Start of Block
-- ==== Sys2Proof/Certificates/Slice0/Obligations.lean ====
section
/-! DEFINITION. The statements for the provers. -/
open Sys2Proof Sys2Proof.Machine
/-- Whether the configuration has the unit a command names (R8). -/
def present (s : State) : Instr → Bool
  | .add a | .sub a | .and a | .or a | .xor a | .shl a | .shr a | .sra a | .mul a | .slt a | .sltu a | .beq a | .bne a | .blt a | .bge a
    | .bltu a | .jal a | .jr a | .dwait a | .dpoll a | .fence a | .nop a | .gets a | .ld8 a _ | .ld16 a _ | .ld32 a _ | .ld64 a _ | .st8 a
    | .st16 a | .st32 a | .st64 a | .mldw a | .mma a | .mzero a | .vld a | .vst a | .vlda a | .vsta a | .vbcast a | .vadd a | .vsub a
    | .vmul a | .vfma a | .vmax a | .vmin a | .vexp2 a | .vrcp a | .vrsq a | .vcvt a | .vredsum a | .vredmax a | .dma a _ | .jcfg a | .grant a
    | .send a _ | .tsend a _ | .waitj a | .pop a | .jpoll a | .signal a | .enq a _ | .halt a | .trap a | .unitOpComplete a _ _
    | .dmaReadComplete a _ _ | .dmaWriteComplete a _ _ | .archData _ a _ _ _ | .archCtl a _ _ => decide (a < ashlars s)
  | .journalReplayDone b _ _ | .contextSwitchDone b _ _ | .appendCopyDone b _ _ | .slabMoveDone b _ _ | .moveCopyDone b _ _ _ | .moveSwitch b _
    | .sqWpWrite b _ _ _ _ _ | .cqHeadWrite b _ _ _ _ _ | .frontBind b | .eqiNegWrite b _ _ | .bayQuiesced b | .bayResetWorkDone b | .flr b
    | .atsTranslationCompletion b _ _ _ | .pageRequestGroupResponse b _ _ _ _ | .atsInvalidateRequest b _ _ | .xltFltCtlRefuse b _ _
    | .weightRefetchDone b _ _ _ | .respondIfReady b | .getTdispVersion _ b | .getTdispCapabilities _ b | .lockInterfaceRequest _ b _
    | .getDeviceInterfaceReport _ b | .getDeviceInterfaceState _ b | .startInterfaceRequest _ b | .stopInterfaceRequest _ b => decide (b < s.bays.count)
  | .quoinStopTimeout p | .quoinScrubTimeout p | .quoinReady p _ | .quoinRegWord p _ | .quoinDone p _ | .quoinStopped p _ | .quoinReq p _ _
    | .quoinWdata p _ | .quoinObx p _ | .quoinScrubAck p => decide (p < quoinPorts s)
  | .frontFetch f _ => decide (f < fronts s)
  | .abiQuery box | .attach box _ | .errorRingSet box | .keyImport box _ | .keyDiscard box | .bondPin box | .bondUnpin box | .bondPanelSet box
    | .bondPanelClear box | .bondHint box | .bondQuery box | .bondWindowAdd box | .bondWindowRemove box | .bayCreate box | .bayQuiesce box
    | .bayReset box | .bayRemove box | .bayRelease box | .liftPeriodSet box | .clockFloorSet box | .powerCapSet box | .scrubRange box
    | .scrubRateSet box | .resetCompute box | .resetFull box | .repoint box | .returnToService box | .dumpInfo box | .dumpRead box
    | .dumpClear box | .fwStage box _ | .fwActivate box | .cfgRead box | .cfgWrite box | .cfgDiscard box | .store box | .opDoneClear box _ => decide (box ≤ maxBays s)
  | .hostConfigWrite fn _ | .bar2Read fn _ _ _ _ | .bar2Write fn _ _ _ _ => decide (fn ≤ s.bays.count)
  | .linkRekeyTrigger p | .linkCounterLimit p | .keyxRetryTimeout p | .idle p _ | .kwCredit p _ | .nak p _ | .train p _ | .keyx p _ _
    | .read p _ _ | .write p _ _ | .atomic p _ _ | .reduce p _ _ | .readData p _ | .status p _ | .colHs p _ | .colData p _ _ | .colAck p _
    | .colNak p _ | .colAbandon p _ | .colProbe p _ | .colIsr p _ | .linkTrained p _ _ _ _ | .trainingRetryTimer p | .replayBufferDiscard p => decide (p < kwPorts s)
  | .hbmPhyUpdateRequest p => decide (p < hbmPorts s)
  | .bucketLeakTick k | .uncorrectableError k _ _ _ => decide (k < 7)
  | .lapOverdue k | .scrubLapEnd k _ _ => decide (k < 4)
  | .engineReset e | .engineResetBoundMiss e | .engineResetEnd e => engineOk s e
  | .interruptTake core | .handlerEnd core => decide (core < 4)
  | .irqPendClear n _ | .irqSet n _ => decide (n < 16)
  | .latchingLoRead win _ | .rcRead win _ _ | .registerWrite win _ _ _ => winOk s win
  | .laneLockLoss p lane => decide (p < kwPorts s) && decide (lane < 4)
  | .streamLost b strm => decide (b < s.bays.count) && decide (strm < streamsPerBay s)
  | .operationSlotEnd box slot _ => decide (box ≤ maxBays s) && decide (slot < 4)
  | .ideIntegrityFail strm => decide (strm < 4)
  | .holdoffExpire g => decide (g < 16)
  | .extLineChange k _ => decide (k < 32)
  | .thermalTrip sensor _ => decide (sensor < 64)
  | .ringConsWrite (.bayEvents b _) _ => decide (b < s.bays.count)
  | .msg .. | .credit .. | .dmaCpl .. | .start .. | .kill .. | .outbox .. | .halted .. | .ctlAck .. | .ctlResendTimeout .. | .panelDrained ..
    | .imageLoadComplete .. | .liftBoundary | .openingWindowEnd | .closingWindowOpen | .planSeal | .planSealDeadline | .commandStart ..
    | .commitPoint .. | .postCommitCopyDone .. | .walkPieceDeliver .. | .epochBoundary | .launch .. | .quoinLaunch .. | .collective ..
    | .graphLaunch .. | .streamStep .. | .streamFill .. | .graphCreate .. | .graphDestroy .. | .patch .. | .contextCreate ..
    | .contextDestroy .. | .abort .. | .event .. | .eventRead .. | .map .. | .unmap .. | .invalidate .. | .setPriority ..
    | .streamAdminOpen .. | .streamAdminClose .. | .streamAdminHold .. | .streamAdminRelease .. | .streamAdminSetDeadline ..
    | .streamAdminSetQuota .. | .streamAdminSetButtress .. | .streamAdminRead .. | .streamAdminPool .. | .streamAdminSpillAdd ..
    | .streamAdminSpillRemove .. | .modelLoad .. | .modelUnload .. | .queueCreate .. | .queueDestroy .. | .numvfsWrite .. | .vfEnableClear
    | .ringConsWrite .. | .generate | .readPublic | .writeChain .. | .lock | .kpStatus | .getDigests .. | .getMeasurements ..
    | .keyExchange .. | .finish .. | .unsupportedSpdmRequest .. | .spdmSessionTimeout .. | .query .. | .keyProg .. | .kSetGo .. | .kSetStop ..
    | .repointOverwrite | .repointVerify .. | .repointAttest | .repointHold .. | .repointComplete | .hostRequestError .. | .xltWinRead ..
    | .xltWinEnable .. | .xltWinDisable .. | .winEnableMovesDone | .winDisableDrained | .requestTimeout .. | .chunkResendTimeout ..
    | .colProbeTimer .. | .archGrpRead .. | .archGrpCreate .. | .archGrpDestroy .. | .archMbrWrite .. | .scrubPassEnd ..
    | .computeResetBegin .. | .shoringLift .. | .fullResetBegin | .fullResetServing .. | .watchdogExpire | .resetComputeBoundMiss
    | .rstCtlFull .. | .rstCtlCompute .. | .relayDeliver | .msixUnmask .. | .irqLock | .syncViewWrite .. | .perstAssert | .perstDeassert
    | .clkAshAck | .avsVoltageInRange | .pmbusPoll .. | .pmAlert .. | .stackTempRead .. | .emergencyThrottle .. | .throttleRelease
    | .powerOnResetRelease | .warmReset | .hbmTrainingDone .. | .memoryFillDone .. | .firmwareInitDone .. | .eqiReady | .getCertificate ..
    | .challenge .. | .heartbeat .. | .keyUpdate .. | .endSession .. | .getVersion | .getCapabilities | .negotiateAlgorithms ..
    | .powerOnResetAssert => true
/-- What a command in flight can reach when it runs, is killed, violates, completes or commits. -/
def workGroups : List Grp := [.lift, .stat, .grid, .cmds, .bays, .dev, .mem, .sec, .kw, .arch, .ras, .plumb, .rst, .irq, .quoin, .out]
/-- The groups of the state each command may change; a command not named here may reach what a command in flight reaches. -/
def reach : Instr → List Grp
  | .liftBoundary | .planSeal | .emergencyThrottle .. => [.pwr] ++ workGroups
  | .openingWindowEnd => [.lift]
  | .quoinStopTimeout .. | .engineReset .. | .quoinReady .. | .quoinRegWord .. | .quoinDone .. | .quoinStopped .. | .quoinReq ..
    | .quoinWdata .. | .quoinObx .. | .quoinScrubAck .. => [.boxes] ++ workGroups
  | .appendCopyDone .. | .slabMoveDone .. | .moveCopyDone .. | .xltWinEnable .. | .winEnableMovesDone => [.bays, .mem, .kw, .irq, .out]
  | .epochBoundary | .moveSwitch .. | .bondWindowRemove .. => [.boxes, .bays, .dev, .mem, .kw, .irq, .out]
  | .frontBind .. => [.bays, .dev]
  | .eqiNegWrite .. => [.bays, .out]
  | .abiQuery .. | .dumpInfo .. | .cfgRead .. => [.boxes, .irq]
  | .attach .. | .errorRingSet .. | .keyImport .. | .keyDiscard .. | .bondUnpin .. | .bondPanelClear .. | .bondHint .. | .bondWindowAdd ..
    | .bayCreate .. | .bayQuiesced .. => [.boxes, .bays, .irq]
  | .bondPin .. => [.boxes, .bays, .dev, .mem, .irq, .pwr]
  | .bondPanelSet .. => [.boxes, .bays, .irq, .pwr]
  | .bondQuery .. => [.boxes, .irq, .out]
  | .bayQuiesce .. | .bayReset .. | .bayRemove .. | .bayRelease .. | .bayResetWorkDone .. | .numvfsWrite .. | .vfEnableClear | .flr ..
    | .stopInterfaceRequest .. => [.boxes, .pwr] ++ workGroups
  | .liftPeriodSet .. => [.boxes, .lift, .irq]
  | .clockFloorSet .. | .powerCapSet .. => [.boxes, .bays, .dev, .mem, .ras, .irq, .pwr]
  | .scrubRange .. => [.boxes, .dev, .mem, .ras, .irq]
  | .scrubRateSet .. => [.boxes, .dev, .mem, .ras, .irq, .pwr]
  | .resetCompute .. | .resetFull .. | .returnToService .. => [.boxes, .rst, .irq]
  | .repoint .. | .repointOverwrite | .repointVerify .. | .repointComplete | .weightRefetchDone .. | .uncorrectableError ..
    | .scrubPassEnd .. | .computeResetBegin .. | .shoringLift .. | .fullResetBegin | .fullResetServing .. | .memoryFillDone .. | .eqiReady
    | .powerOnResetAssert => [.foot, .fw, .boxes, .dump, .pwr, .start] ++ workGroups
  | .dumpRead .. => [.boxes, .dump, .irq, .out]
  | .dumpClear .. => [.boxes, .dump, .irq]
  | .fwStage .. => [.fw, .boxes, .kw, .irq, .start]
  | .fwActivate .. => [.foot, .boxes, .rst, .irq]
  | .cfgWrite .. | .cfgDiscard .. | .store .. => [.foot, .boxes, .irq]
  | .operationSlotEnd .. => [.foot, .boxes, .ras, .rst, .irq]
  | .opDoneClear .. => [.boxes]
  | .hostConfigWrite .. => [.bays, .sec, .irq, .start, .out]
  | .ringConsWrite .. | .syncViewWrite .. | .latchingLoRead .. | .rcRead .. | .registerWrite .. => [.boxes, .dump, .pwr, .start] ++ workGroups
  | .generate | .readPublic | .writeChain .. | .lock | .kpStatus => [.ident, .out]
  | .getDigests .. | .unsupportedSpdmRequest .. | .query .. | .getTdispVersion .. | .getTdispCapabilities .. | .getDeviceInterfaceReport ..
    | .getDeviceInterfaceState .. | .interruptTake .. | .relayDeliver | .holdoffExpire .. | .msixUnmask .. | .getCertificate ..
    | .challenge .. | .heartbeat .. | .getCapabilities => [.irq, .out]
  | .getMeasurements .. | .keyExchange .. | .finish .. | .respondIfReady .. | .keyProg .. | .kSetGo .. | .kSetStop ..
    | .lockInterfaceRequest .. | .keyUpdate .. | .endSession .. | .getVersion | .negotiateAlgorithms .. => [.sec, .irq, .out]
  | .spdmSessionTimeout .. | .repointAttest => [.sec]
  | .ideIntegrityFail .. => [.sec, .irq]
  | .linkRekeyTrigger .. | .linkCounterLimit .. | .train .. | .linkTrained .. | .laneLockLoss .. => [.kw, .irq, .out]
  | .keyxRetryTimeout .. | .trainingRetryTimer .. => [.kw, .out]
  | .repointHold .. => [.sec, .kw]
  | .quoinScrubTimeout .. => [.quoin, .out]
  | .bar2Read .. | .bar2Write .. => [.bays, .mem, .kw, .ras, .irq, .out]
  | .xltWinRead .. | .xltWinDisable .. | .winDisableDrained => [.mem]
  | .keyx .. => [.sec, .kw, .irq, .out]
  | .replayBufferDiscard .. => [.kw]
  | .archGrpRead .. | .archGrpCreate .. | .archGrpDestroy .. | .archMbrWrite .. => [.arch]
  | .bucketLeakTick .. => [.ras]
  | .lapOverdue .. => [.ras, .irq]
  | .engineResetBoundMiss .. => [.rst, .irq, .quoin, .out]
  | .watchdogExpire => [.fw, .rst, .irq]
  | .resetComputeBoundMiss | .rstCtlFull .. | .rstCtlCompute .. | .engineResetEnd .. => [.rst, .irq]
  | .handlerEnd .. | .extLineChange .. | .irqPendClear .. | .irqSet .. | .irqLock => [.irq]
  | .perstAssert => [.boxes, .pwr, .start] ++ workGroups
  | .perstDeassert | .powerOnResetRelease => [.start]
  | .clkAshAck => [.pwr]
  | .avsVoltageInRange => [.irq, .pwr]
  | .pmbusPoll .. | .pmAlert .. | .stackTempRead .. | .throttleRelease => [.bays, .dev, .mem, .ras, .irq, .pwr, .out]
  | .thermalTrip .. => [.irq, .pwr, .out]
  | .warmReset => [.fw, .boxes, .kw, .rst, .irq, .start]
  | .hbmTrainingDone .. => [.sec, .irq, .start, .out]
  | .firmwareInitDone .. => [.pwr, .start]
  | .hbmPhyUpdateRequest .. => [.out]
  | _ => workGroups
End of Block
Start of Block
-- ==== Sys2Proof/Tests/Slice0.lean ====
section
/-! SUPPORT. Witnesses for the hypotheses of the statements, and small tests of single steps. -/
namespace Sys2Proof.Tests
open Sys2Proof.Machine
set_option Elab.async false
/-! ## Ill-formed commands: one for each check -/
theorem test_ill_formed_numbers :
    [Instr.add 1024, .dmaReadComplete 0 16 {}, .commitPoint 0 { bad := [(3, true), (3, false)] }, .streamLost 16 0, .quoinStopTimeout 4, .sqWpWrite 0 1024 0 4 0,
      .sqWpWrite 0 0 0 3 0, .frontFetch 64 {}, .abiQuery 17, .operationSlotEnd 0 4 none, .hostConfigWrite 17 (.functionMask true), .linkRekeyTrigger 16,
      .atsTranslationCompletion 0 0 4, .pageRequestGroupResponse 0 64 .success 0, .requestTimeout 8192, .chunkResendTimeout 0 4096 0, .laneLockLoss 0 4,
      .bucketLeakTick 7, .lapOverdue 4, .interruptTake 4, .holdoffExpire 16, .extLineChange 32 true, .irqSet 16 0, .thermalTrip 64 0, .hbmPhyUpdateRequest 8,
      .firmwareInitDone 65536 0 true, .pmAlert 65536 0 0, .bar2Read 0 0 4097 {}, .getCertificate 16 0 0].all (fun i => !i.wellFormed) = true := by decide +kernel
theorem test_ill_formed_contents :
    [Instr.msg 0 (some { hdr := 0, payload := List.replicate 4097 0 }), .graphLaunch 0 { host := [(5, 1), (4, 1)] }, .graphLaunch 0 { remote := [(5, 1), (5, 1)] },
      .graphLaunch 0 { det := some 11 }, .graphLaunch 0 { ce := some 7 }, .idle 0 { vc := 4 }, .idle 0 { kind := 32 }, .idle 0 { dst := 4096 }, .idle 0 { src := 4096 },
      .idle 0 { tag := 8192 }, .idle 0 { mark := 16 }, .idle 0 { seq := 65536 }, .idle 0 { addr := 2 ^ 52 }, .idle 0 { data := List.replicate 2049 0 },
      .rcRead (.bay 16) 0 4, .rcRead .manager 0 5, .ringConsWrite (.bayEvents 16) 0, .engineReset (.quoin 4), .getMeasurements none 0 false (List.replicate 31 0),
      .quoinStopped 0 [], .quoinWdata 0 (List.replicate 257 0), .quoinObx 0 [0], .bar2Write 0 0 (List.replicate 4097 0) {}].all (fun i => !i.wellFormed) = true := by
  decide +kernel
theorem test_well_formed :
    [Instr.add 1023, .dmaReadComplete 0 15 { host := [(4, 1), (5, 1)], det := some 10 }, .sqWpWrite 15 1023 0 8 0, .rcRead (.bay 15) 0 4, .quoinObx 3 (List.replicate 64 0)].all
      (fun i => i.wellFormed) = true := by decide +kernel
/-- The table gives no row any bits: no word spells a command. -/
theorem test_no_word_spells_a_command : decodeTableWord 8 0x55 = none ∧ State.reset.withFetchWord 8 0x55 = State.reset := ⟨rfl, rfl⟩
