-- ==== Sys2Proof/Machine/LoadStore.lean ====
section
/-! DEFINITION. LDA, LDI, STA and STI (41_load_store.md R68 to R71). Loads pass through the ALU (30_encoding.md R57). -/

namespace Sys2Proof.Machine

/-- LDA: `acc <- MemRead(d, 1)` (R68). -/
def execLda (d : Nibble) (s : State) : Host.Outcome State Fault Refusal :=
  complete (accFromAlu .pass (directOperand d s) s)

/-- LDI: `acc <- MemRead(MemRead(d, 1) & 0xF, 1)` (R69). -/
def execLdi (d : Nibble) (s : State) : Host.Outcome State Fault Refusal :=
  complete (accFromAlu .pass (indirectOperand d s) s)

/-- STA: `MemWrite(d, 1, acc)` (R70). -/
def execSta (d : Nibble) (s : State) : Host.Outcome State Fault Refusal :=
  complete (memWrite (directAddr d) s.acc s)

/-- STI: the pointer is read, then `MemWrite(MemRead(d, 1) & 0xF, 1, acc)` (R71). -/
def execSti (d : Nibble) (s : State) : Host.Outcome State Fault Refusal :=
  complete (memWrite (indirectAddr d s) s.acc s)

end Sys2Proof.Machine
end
End of Block
• **What you have to do**
Using the data above, reproduce exactly the lines from the line that contains "names (R8). -/" through the line that contains "a _ | .st8 a", including both.

• **Response**
/-- Whether the configuration has the unit a command names (R8). -/
def present (s : State) : Instr → Bool
  | .add a | .sub a | .and a | .or a | .xor a | .shl a | .shr a | .sra a | .mul a | .slt a | .sltu a | .beq a | .bne a | .blt a | .bge a
    | .bltu a | .jal a | .jr a | .dwait a | .dpoll a | .fence a | .nop a | .gets a | .ld8 a _ | .ld16 a _ | .ld32 a _ | .ld64 a _ | .st8 a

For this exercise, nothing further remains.